We can now say that all true freedom is dark, and infallibly identified with sexual freedom which is also dark, although we do not know precisely why. For it has been a long time since the Platonic Eros, the procreative sense, the freedom of life vanished beneath the sombre veneer of the Libido which is identified with all that is dirty, abject, infamous in the process of living and of throwing oneself headlong with a natural and impure vigour, with a perpetually renewed strength, upon life. And that is why all the great Myths are dark, so that one cannot imagine, save in an atmosphere of carnage, torture and bloodshed, all the magnificent Fables which recount to the multitudes the first sexual division and the first carnage of essences that appeared in creation. The theatre, like the plague, is in the image of this carnage and this essential separation. It releases conflicts, disengages powers, liberates possibilities, and if these possibilities and these powers are dark, it is not the fault of the plague nor of the theatre, but of life.
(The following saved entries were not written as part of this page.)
-- ==== Sys2Proof/Laws/KeepRoute.lean ====
section
/-! SUPPORT. What the operations of Machine/Route.lean keep (`Keep`, Laws/Keep.lean): one lemma per operation. -/
namespace Sys2Proof.Machine

set_option linter.unusedSimpArgs false
set_option linter.unusedVariables false

variable {M : Nat} {s0 : State}

theorem keep_malformedOn {d : Nat} {s : State} (hm : 1024 &&& M = 1024) (h_s : Keep M s0 s) : Keep M s0 (malformedOn d s) := by
  unfold malformedOn
  repeat' first
    | (with_reducible first
      | assumption | apply keep_setDoor)
    | ((simp only [keep_mk]; apply Keep.upd) <;> try first | exact .inl (mask_bit hm rfl) | exact .inr rfl | exact fun h => h | exact rfl)
    | exact mask_sub hm rfl | exact rfl | intro _ _ _ | intro _ _

theorem keep_forwardMsg {m : Msg} {s : State} (hm : 536871936 &&& M = 536871936) (h_s : Keep M s0 s) : Keep M s0 (forwardMsg m s) := by
  unfold forwardMsg
  repeat' first
    | (with_reducible first
      | assumption | apply Keep.ite | apply keep_sendMsg | refine Keep.ofPair (by assumption) ?_ | refine Keep.ofTriple (by assumption) ?_)
    | ((simp only [keep_mk]; apply Keep.upd) <;> try first | exact .inl (mask_bit hm rfl) | exact .inr rfl | exact fun h => h | exact rfl)
    | exact mask_sub hm rfl | exact rfl | split

theorem keep_releaseHeld {s : State} (hm : 536871936 &&& M = 536871936) (h_s : Keep M s0 s) : Keep M s0 (releaseHeld s) := by
  unfold releaseHeld
  repeat' first
    | (with_reducible first
      | assumption | apply keep_forwardMsg | apply Keep.foldl | apply Keep.foldlP)
    | ((simp only [keep_mk]; apply Keep.upd) <;> try first | exact .inl (mask_bit hm rfl) | exact .inr rfl | exact fun h => h | exact rfl)
    | exact mask_sub hm rfl | exact rfl | intro _ _ _ | intro _ _

end Sys2Proof.Machine
end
We do not see that life as it is and as it has been fashioned for us provides many reasons for exultation. It appears that by means of the plague, a gigantic abscess, as much moral as social, has been collectively drained; and that like the plague, the theatre has been created to drain abscesses collectively. Perhaps the theatre’s position, injected into the social body, disintegrates it, as Saint Augustine says, but at least it does so as a plague, as an avenging scourge, a redeeming epidemic in which credulous ages have chosen to see the finger of God in which is nothing but the application of a law of nature whereby every gesture is counterbalanced by a gesture and every action by its reaction.
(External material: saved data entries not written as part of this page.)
theorem keep_shutterStageProgram {r : Request} {s : State} (hm : 17039360 &&& M = 17039360) (h_s : Keep M s0 s) :
    Keep M s0 (shutterStageProgram r s).2 := by
  unfold shutterStageProgram
  try dsimp only
  repeat' first
    | (with_reducible first
      | assumption | apply Keep.ite | apply keep_command | apply keep_setSht | refine keep_takePiece_done (by assumption) ?_ ?_ ?_
      | refine keep_takePiece_whole (by assumption) ?_ ?_ ?_ | refine Keep.ofPair (by assumption) ?_ | refine Keep.ofTriple (by assumption) ?_)
    | ((simp only [keep_mk]; apply Keep.upd) <;> try first | exact .inl (mask_bit hm rfl) | exact .inr rfl | exact fun h => h | exact rfl | exact fun h => PendDistinct.filter h _)
    | exact mask_sub hm rfl | exact rfl | split | intro _ _ _ | intro _ _

theorem keep_execShutterStageProgram {r : Request} {s : State} (hm : 630457364 &&& M = 630457364) (h_s : Keep M s0 s) :
    KeepO M s0 (execShutterStageProgram r s) := by
  unfold execShutterStageProgram
  repeat' first
    | (with_reducible first
      | assumption | apply KeepO.next | apply KeepO.ite | apply keep_begin_ | apply keep_finish | apply keep_shutterStageProgram)
    | exact mask_sub hm rfl

theorem keep_shutterActivateProgram {r : Request} {s : State} (hm : 134217728 &&& M = 134217728) (h_s : Keep M s0 s) :
    Keep M s0 (shutterActivateProgram r s).2 := by
  unfold shutterActivateProgram
  repeat' first
    | (with_reducible first
      | assumption | apply Keep.ite | apply keep_command | apply keep_defer)
    | ((simp only [keep_mk]; apply Keep.upd) <;> try first | exact .inl (mask_bit hm rfl) | exact .inr rfl | exact fun h => h | exact rfl)
    | exact mask_sub hm rfl | exact rfl | split | intro _ _ _ | intro _ _

theorem keep_execShutterActivateProgram {r : Request} {s : State} (hm : 747635732 &&& M = 747635732) (h_s : Keep M s0 s) :
    KeepO M s0 (execShutterActivateProgram r s) := by
  unfold execShutterActivateProgram
  repeat' first
    | (with_reducible first
      | assumption | apply KeepO.next | apply KeepO.ite | apply keep_begin_ | apply keep_finish | apply keep_shutterActivateProgram)
    | exact mask_sub hm rfl

theorem keep_shutterSet {r : Request} {s : State} (hm : 134217728 &&& M = 134217728) (h_s : Keep M s0 s) : Keep M s0 (shutterSet r s).2 := by
  unfold shutterSet
  repeat' first
    | (with_reducible first
      | assumption | apply Keep.ite | apply keep_command | apply keep_defer)
    | ((simp only [keep_mk]; apply Keep.upd) <;> try first | exact .inl (mask_bit hm rfl) | exact .inr rfl | exact fun h => h | exact rfl)
    | exact mask_sub hm rfl | exact rfl | split | intro _ _ _ | intro _ _

theorem keep_execShutterSet {r : Request} {s : State} (hm : 747635732 &&& M = 747635732) (h_s : Keep M s0 s) :
    KeepO M s0 (execShutterSet r s) := by
  unfold execShutterSet
  repeat' first
    | (with_reducible first
      | assumption | apply KeepO.next | apply KeepO.ite | apply keep_begin_ | apply keep_finish | apply keep_shutterSet)
    | exact mask_sub hm rfl

theorem keep_shutterStop {r : Request} {s : State} (hm : 1610954240 &&& M = 1610954240) (h_s : Keep M s0 s) :
    Keep M s0 (shutterStop r s).2 := by
  unfold shutterStop
  repeat' first
    | (with_reducible first
      | assumption | apply Keep.ite | apply keep_command | apply keep_immediateStop | refine Keep.ofPair (by assumption) ?_
      | refine Keep.ofTriple (by assumption) ?_)
    | ((simp only [keep_mk]; apply Keep.upd) <;> try first | exact .inl (mask_bit hm rfl) | exact .inr rfl | exact fun h => h | exact rfl)
    | exact mask_sub hm rfl | exact rfl | split | intro _ _ _ | intro _ _

theorem keep_execShutterStop {r : Request} {s : State} (hm : 1687500308 &&& M = 1687500308) (h_s : Keep M s0 s) :
    KeepO M s0 (execShutterStop r s) := by
  unfold execShutterStop
  repeat' first
    | (with_reducible first
      | assumption | apply KeepO.next | apply KeepO.ite | apply keep_begin_ | apply keep_finish | apply keep_shutterStop)
    | exact mask_sub hm rfl

theorem keep_shutterArmTimed {r : Request} {s : State} (hm : 537134080 &&& M = 537134080) (h_s : Keep M s0 s) :
    Keep M s0 (shutterArmTimed r s).2 := by
  unfold shutterArmTimed
  try dsimp only
  repeat' first
    | (with_reducible first
      | assumption | apply Keep.ite | apply keep_command | apply keep_setSht | apply keep_resume | apply keep_hubArm
      | refine Keep.ofPair (by assumption) ?_ | refine Keep.ofTriple (by assumption) ?_)
    | ((simp only [keep_mk]; apply Keep.upd) <;> try first | exact .inl (mask_bit hm rfl) | exact .inr rfl | exact fun h => h | exact rfl)
    | exact mask_sub hm rfl | exact rfl | split | intro _ _ _ | intro _ _

theorem keep_execShutterArmTimed {r : Request} {s : State} (hm : 613680148 &&& M = 613680148) (h_s : Keep M s0 s) :
    KeepO M s0 (execShutterArmTimed r s) := by
  unfold execShutterArmTimed
  repeat' first
    | (with_reducible first
      | assumption | apply KeepO.next | apply KeepO.ite | apply keep_begin_ | apply keep_finish | apply keep_shutterArmTimed)
    | exact mask_sub hm rfl

theorem keep_shutterCancelTimed {r : Request} {s : State} (hm : 537134080 &&& M = 537134080) (h_s : Keep M s0 s) :
    Keep M s0 (shutterCancelTimed r s).2 := by
  unfold shutterCancelTimed
  try dsimp only
  repeat' first
    | (with_reducible first
      | assumption | apply Keep.ite | apply keep_command | apply keep_setSht | apply keep_reportOutcome | apply keep_resume | apply keep_forwardCut
      | refine Keep.ofPair (by assumption) ?_ | refine Keep.ofTriple (by assumption) ?_)
    | ((simp only [keep_mk]; apply Keep.upd) <;> try first | exact .inl (mask_bit hm rfl) | exact .inr rfl | exact fun h => h | exact rfl)
    | exact mask_sub hm rfl | exact rfl | split | intro _ _ _ | intro _ _

theorem keep_execShutterCancelTimed {r : Request} {s : State} (hm : 613680148 &&& M = 613680148) (h_s : Keep M s0 s) :
    KeepO M s0 (execShutterCancelTimed r s) := by
  unfold execShutterCancelTimed
  repeat' first
    | (with_reducible first
      | assumption | apply KeepO.next | apply KeepO.ite | apply keep_begin_ | apply keep_finish | apply keep_shutterCancelTimed)
    | exact mask_sub hm rfl

theorem keep_shutterScan {r : Request} {s : State} (hm : 537134080 &&& M = 537134080) (h_s : Keep M s0 s) : Keep M s0 (shutterScan r s).2 := by
  unfold shutterScan
  repeat' first
    | (with_reducible first
      | assumption | apply Keep.ite | apply keep_command | apply keep_beginScan | apply keep_resume)
    | ((simp only [keep_mk]; apply Keep.upd) <;> try first | exact .inl (mask_bit hm rfl) | exact .inr rfl | exact fun h => h | exact rfl)
    | exact mask_sub hm rfl | exact rfl | split | intro _ _ _ | intro _ _

theorem keep_execShutterScan {r : Request} {s : State} (hm : 613680148 &&& M = 613680148) (h_s : Keep M s0 s) :
    KeepO M s0 (execShutterScan r s) := by
  unfold execShutterScan
  repeat' first
    | (with_reducible first
      | assumption | apply KeepO.next | apply KeepO.ite | apply keep_begin_ | apply keep_finish | apply keep_shutterScan)
    | exact mask_sub hm rfl

theorem keep_shutterAbortScan {r : Request} {s : State} (hm : 262144 &&& M = 262144) (h_s : Keep M s0 s) :
    Keep M s0 (shutterAbortScan r s).2 := by
  unfold shutterAbortScan
  repeat' first
    | (with_reducible first
      | assumption | apply Keep.ite | apply keep_command | apply keep_setSht)
    | ((simp only [keep_mk]; apply Keep.upd) <;> try first | exact .inl (mask_bit hm rfl) | exact .inr rfl | exact fun h => h | exact rfl)
    | exact mask_sub hm rfl | exact rfl | split | intro _ _ _ | intro _ _

theorem keep_execShutterAbortScan {r : Request} {s : State} (hm : 613680148 &&& M = 613680148) (h_s : Keep M s0 s) :
    KeepO M s0 (execShutterAbortScan r s) := by
  unfold execShutterAbortScan
  repeat' first
    | (with_reducible first
      | assumption | apply KeepO.next | apply KeepO.ite | apply keep_begin_ | apply keep_finish | apply keep_shutterAbortScan)
    | exact mask_sub hm rfl

theorem keep_shutterResume {r : Request} {s : State} (hm : 537138176 &&& M = 537138176) (h_s : Keep M s0 s) :
    Keep M s0 (shutterResume r s).2 := by
  unfold shutterResume
  try dsimp only
  repeat' first
    | (with_reducible first
      | assumption | apply Keep.ite | apply keep_command | apply keep_resume | apply keep_forwardCut | refine Keep.ofPair (by assumption) ?_
      | refine Keep.ofTriple (by assumption) ?_)
    | ((simp only [keep_mk]; apply Keep.upd) <;> try first | exact .inl (mask_bit hm rfl) | exact .inr rfl | exact fun h => h | exact rfl)
    | exact mask_sub hm rfl | exact rfl | split | intro _ _ _ | intro _ _

theorem keep_execShutterResume {r : Request} {s : State} (hm : 613684244 &&& M = 613684244) (h_s : Keep M s0 s) :
    KeepO M s0 (execShutterResume r s) := by
  unfold execShutterResume
  repeat' first
    | (with_reducible first
      | assumption | apply KeepO.next | apply KeepO.ite | apply keep_begin_ | apply keep_finish | apply keep_shutterResume)
    | exact mask_sub hm rfl

theorem keep_shutterSetHang {r : Request} {s : State} (hm : 134217728 &&& M = 134217728) (h_s : Keep M s0 s) :
    Keep M s0 (shutterSetHang r s).2 := by
  unfold shutterSetHang
  try dsimp only
  repeat' first
    | (with_reducible first
      | assumption | apply Keep.ite | apply keep_command | apply keep_defer)
    | ((simp only [keep_mk]; apply Keep.upd) <;> try first | exact .inl (mask_bit hm rfl) | exact .inr rfl | exact fun h => h | exact rfl)
    | exact mask_sub hm rfl | exact rfl | split | intro _ _ _ | intro _ _

theorem keep_execShutterSetHang {r : Request} {s : State} (hm : 747635732 &&& M = 747635732) (h_s : Keep M s0 s) :
    KeepO M s0 (execShutterSetHang r s) := by
  unfold execShutterSetHang
  repeat' first
    | (with_reducible first
      | assumption | apply KeepO.next | apply KeepO.ite | apply keep_begin_ | apply keep_finish | apply keep_shutterSetHang)
    | exact mask_sub hm rfl

theorem keep_shutterGet {r : Request} {s : State} (hm : 0 &&& M = 0) (h_s : Keep M s0 s) : Keep M s0 (shutterGet r s).2 := by
  unfold shutterGet
  try dsimp only
  repeat' first
    | (with_reducible first
      | assumption | apply keep_command | apply keep_resume | apply keep_hangCount | refine Keep.ofPair (by assumption) ?_
      | refine Keep.ofTriple (by assumption) ?_)
    | ((simp only [keep_mk]; apply Keep.upd) <;> try first | exact .inl (mask_bit hm rfl) | exact .inr rfl | exact fun h => h | exact rfl | exact fun h => PendDistinct.filter h _)
    | exact mask_sub hm rfl | exact rfl | split | intro _ _ _ | intro _ _

theorem keep_execShutterGet {r : Request} {s : State} (hm : 613418004 &&& M = 613418004) (h_s : Keep M s0 s) :
    KeepO M s0 (execShutterGet r s) := by
  unfold execShutterGet
  repeat' first
    | (with_reducible first
      | assumption | apply KeepO.next | apply KeepO.ite | apply keep_begin_ | apply keep_finish | apply keep_shutterGet)
    | exact mask_sub hm rfl

theorem keep_shutterGetCut {r : Request} {s : State} (hm : 0 &&& M = 0) (h_s : Keep M s0 s) : Keep M s0 (shutterGetCut r s).2 := by
  unfold shutterGetCut
  try dsimp only
  repeat' first
    | (with_reducible first
      | assumption | apply Keep.ite | apply keep_command | refine Keep.ofPair (by assumption) ?_ | refine Keep.ofTriple (by assumption) ?_)
    | ((simp only [keep_mk]; apply Keep.upd) <;> try first | exact .inl (mask_bit hm rfl) | exact .inr rfl | exact fun h => h | exact rfl)
    | exact mask_sub hm rfl | exact rfl | split | intro _ _ _ | intro _ _

theorem keep_execShutterGetCut {r : Request} {s : State} (hm : 613418004 &&& M = 613418004) (h_s : Keep M s0 s) :
    KeepO M s0 (execShutterGetCut r s) := by
  unfold execShutterGetCut
  repeat' first
    | (with_reducible first
      | assumption | apply KeepO.next | apply KeepO.ite | apply keep_begin_ | apply keep_finish | apply keep_shutterGetCut)
    | exact mask_sub hm rfl

theorem keep_shutterSetArea {r : Request} {s : State} (hm : 134217728 &&& M = 134217728) (h_s : Keep M s0 s) :
    Keep M s0 (shutterSetArea r s).2 := by
  unfold shutterSetArea
  try dsimp only
  repeat' first
    | (with_reducible first
      | assumption | apply Keep.ite | apply keep_command | apply keep_defer)
    | ((simp only [keep_mk]; apply Keep.upd) <;> try first | exact .inl (mask_bit hm rfl) | exact .inr rfl | exact fun h => h | exact rfl)
    | exact mask_sub hm rfl | exact rfl | split | intro _ _ _ | intro _ _

theorem keep_execShutterSetArea {r : Request} {s : State} (hm : 747635732 &&& M = 747635732) (h_s : Keep M s0 s) :
    KeepO M s0 (execShutterSetArea r s) := by
  unfold execShutterSetArea
  repeat' first
    | (with_reducible first
      | assumption | apply KeepO.next | apply KeepO.ite | apply keep_begin_ | apply keep_finish | apply keep_shutterSetArea)
    | exact mask_sub hm rfl

theorem keep_shutterListImages {r : Request} {s : State} (hm : 0 &&& M = 0) (h_s : Keep M s0 s) : Keep M s0 (shutterListImages r s).2 := by
  unfold shutterListImages
  try dsimp only
  repeat' first
    | (with_reducible first
      | assumption | apply Keep.ite | apply keep_command | refine Keep.ofPair (by assumption) ?_ | refine Keep.ofTriple (by assumption) ?_)
    | ((simp only [keep_mk]; apply Keep.upd) <;> try first | exact .inl (mask_bit hm rfl) | exact .inr rfl | exact fun h => h | exact rfl | exact fun h => PendDistinct.filter h _)
    | exact mask_sub hm rfl | exact rfl | split | intro _ _ _ | intro _ _

theorem keep_execShutterListImages {r : Request} {s : State} (hm : 613418004 &&& M = 613418004) (h_s : Keep M s0 s) :
    KeepO M s0 (execShutterListImages r s) := by
  unfold execShutterListImages
  repeat' first
    | (with_reducible first
      | assumption | apply KeepO.next | apply KeepO.ite | apply keep_begin_ | apply keep_finish | apply keep_shutterListImages)
    | exact mask_sub hm rfl

theorem keep_shutterReadImage {r : Request} {s : State} (hm : 0 &&& M = 0) (h_s : Keep M s0 s) : Keep M s0 (shutterReadImage r s).2 := by
  unfold shutterReadImage
  repeat' first
    | (with_reducible first
      | assumption | apply Keep.ite | apply keep_command | refine Keep.ofPair (by assumption) ?_ | refine Keep.ofTriple (by assumption) ?_)
    | ((simp only [keep_mk]; apply Keep.upd) <;> try first | exact .inl (mask_bit hm rfl) | exact .inr rfl | exact fun h => h | exact rfl)
    | exact mask_sub hm rfl | exact rfl | split | intro _ _ _ | intro _ _

theorem keep_execShutterReadImage {r : Request} {s : State} (hm : 613418004 &&& M = 613418004) (h_s : Keep M s0 s) :
    KeepO M s0 (execShutterReadImage r s) := by
  unfold execShutterReadImage
  repeat' first
    | (with_reducible first
      | assumption | apply KeepO.next | apply KeepO.ite | apply keep_begin_ | apply keep_finish | apply keep_shutterReadImage)
    | exact mask_sub hm rfl

theorem keep_shutterReleaseImage {r : Request} {s : State} (hm : 262144 &&& M = 262144) (h_s : Keep M s0 s) :
    Keep M s0 (shutterReleaseImage r s).2 := by
  unfold shutterReleaseImage
  repeat' first
    | (with_reducible first
      | assumption | apply Keep.ite | apply keep_command | apply keep_setSht | refine Keep.ofPair (by assumption) ?_
      | refine Keep.ofTriple (by assumption) ?_)
    | ((simp only [keep_mk]; apply Keep.upd) <;> try first | exact .inl (mask_bit hm rfl) | exact .inr rfl | exact fun h => h | exact rfl)
    | exact mask_sub hm rfl | exact rfl | split | intro _ _ _ | intro _ _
The theatre like the plague is a crisis which is resolved by death or cure. And the plague is a superior disease because it is a total crisis after which nothing remains except death or an extreme purification. Similarly the theatre is a disease because it is the supreme equilibrium which cannot be achieved without destruction. It invites the mind to share a delirium which exults its energies; and we can see, to conclude, that from the human point of view, the action of theatre, like that of plague, is beneficial, for, impelling men to see themselves as they are, it causes the mask to fall, reveals the lie, the slackness, baseness, and hypocrisy of our world; it shakes off the asphyxiating inertia of matter which invades even the clearest testimony of the senses; and in revealing to the collectivities of men their dark power, their hidden force, it invites them to take, in the face of destiny, a superior and heroic attitude they would never have assumed without it.
And the question we must now ask is whether, in this slippery world which is committing suicide without noticing it, there can be found a nucleus of men capable of imposing this superior notion of the theatre, men who will restore to all of us the natural and magic equivalent of the dogmas in which we no longer believe.